== Exercise ==
The result should be every line of the listing that contains "role".

Information: Begin

-- ==== Sys2Proof/Machine/Bays.lean ====
section
/-! DEFINITION. Bringing a bay up, holding it, and its departure (R209 to R213, R227, R230). -/

namespace Sys2Proof.Machine

/-- BAY_PERST_RELEASE (R210 step 2): power is good and the PERST delay has passed. -/
def bayPerstRelease (bay : Nat) (s : State) : State :=
  let b := s.bay bay
  if (nth s.pwr.chans bay).pg && b.perst && !b.stopped && !b.hold then
    s.modBay bay fun b => { b with perst := false, st := .training, fenced := false }
  else s

def execBayPerstRelease (bay : Nat) (s : State) : Host.Outcome State Fault Refusal := .next (bayPerstRelease bay s)

/-- The bay is held in PERST until its presence changes or software retrains it. -/
def holdBay (bay : Nat) (s : State) : State :=
  s.modBay bay fun b => { b with perst := true, stopped := true, up := false, st := .off, speed := 0, width := 0,
                                 degraded := false }

/-- BAY_LINK_TRAINED (R209): WIDTH is the code of BAYLNK_STATUS, SPEED the PCIe generation. A link below 64 GT/s ×4 that is not accepted
leaves the bay held in PERST. -/
def bayLinkTrained (bay speed width : Nat) (s : State) : State :=
  let b := s.bay bay
  if b.st != .training || b.perst then s
  else if speed < 6 || width < 2 then
    if s.paramN 0x9103 = 1 then
      raise Code.evBayLinkDegraded Kind.bay bay []
        (s.modBay bay fun b => { b with up := true, speed, width, st := .descriptor, degraded := true, attempts := 0 })
    else holdBay bay s
  else s.modBay bay fun b => { b with up := true, speed, width, st := .descriptor, degraded := false, attempts := 0 }

def execBayLinkTrained (bay speed width : Nat) (s : State) : Host.Outcome State Fault Refusal :=
  .next (bayLinkTrained bay speed width s)

/-- BAY_LINK_TRAIN_TIMEOUT (R210 step 3). -/
def bayLinkTrainTimeout (bay : Nat) (s : State) : State :=
  let b := s.bay bay
  if b.st != .training then s
  else if 2 ≤ b.attempts then
    raise Code.evBayLinkDown Kind.bay bay [] (holdBay bay (s.modBay bay fun b => { b with attempts := 3 }))
  else s.modBay bay fun b => { b with perst := true, st := .off, attempts := b.attempts + 1 }

def execBayLinkTrainTimeout (bay : Nat) (s : State) : Host.Outcome State Fault Refusal := .next (bayLinkTrainTimeout bay s)

/-! ### The descriptor (R211, R212) -/

/-- Printable ASCII throughout. -/
def printable (bs : List Byte) : Bool := bs.all fun b => decide (0x20 ≤ b.toNat) && decide (b.toNat ≤ 0x7E)

/-- A number lies in a range. -/
def inRange (v lo hi : Nat) : Bool := decide (lo ≤ v) && decide (v ≤ hi)

/-- Every field of a descriptor lies in its range, and the CRC is right (R211). -/
def descriptorValid (d : List Byte) : Bool :=
  d.length == 4096 && slice d 0 4 == asciiBytes "DWBP" && inRange (leAt d 4 2) 0x0100 0x01FF && leAt d 6 2 == 4096 &&
    leAt d 8 8 != 0 && printable (slice d 16 48) && inRange (leAt d 64 2) 1 512 && inRange (leAt d 66 2) 64 1024 &&
    inRange (leAt d 68 4) 1 65536 && leAt d 72 2 == 16 && inRange (leAt d 74 2) 1 65535 && inRange (leAt d 76 2) 1 64 &&
    inRange (leAt d 78 2) 1 65535 && bits (leAt d 116 1) 3 5 == 0 && leAt d 117 3 == 0 && allZero (slice d 124 3968) &&
    leAt d 4092 4 == crc32 (d.take 4092)

/-- What the controller keeps of a descriptor (R211). -/
def descriptorOf (d : List Byte) : Descriptor :=
  { moduleId := leAt d 8 8, dies := leAt d 64 2, positions := leAt d 66 2, blocks := leAt d 68 4, eccCap := leAt d 74 2,
    ratedPe := leAt d 78 2, tProgTyp := leAt d 80 4, tProgMax := leAt d 84 4, tEraseTyp := leAt d 88 4,
    tEraseMax := leAt d 92 4, tSenseTyp := leAt d 96 4, tSense999 := leAt d 100 4, tReadMax := leAt d 104 4,
    tSuspProg := leAt d 108 4, tSuspErase := leAt d 112 4, flags := leAt d 116 1, eraseHoldMs := leAt d 120 4 }

/-- Raw capacity of at most 128 TB (R212). -/
def capacityOk (d : Descriptor) : Bool := decide (d.dies * d.blocks * d.positions * 65536 ≤ 128000000000000)

/-- The module is enumerated: its BAR, memory space, bus mastering, a payload of 512 B, read requests of 4,096 B, 10-bit tags (R209, R210
step 4). -/
def configureBay (bay : Nat) (s : State) : State := s.emit (.bayConfig bay 512 4096 10)

/-- The rings are laid out and the port enabled (R210 step 6, R213): base addresses in the controller's own memory, 4,096 entries each. -/
def enablePort (bay : Nat) (s : State) : State :=
  let reg (off v : Nat) (s : State) : State := s.emit (.bayReg bay off v)
  reg 0x1000 1 (reg 0x1018 (4096 + 4096 * 2 ^ 16) (reg 0x1010 (Config.ringBase bay true)
    (reg 0x1008 (Config.ringBase bay false) s)))

/-- BAY_ENUMERATE (R210 steps 4 to 6): the module is enumerated, the descriptor is read twice and checked, the rings are set up. -/
def bayEnumerate (bay : Nat) (copy1 copy2 : List Byte) (s : State) : State :=
  let b := s.bay bay
  if b.st != .descriptor then s
  else if copy1 == copy2 && descriptorValid copy1 && capacityOk (descriptorOf copy1) then
    enablePort bay ((configureBay bay s).modBay bay fun b =>
      { b with desc := some (descriptorOf copy1), modId := leAt copy1 8 8, sqTail := 0, cqHead := 0, phase := true, consumed := 0 })
  else
    holdBay bay (raise Code.evBayDescriptorBad Kind.bay bay []
      ((configureBay bay s).modBay bay fun b => { b with evt := setBit b.evt 3 }))

def execBayEnumerate (bay : Nat) (copy1 copy2 : List Byte) (s : State) : Host.Outcome State Fault Refusal :=
  .next (bayEnumerate bay copy1 copy2 s)

/-- BAY_PORT_READY (R210 steps 6 to 8): READY, with the MOD_EPOCH that the port answers (R213), or none within 100 ms, on which the bay is
held (log 10). -/
def bayPortReady (bay : Nat) (ready : Option Nat) (s : State) : State :=
  let b := s.bay bay
  if b.st != .descriptor || b.desc.isNone then s
  else match ready with
  | none => raise Code.evBayLinkDown Kind.bay bay [] (holdBay bay s)
  | some modEpoch =>
    let s1 := s.modBay bay fun b => { b with st := .ready, modEpoch }
    let s2 := match s1.bayMember bay with
      | some (gi, _) =>
        let g := s1.group gi
        let s2 := if g.role.owns then setEpoch bay g.epoch s1 else s1
        if g.role.owns || g.role = .partner then askDies bay s2 else s2
      | none => s1
    assignModule bay (raise Code.evBayLinkUp Kind.bay bay [] s2)

def execBayPortReady (bay : Nat) (ready : Option Nat) (s : State) : Host.Outcome State Fault Refusal :=
  .next (bayPortReady bay ready s)

/-- BAYLNK_CTRL.RETRAIN (R230): bring-up starts again at step 2 of R210. -/
def baylnkRetrain (bay : Nat) (s : State) : State :=
  let b := s.bay bay
  let s1 := if b.st = .ready then departBay bay s else s
  s1.modBay bay fun b =>
    { b with perst := true, stopped := false, attempts := 0, up := false, st := .off, speed := 0, width := 0, degraded := false }

def execBaylnkRetrain (bay : Nat) (s : State) : Host.Outcome State Fault Refusal :=
  .next (s.hostWrite (baylnkRetrain bay s))

/-- No operation is QUEUED or OUTSTANDING for a bay: its idle condition for HOLD (R230). -/
def State.bayIdle (s : State) (bay : Nat) : Bool :=
  !(s.flash.ops.any fun o => o.bay == bay && (o.st == .queued || o.st == .outstanding))

/-- HOLD takes effect: PERST asserted and the bay down, or released for bring-up (R230). -/
def setHold (bay : Nat) (v : Bool) (s : State) : State :=
  if v then
    (departBay bay s).modBay bay fun b =>
      { b with hold := true, perst := true, up := false, st := .off, speed := 0, width := 0, degraded := false }
  else s.modBay bay fun b => { b with hold := false }

/-- BAYLNK_HOLD (R9, R230): the write is dropped while the bay is not idle. -/
def baylnkHold (bay : Nat) (v : Bool) (s : State) : State := if s.bayIdle bay then setHold bay v s else s

def execBaylnkHold (bay : Nat) (v : Bool) (s : State) : Host.Outcome State Fault Refusal :=
  .next (s.hostWrite (baylnkHold bay v s))

/-- BAY_LINK_DOWN (R227). -/
def execBayLinkDown (bay : Nat) (s : State) : Host.Outcome State Fault Refusal := .next (departBay bay s)

/-- BAYLNK_STATUS of a bay (R230). -/
def State.baylnkStatus (s : State) (bay : Nat) : Nat :=
  let b := s.bay bay
  flag (nth s.pwr.chans bay).short 0 + flag b.up 1 + field b.speed 2 3 + field b.width 5 2 + field b.st.ctorIdx 7 2 +
    flag b.fenced 9 + flag b.degraded 10 + field (s.outstanding bay) 16 13

end Sys2Proof.Machine
end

Information: End

== Answer box ==
        let s2 := if g.role.owns then setEpoch bay g.epoch s1 else s1
        if g.role.owns || g.role = .partner then askDies bay s2 else s2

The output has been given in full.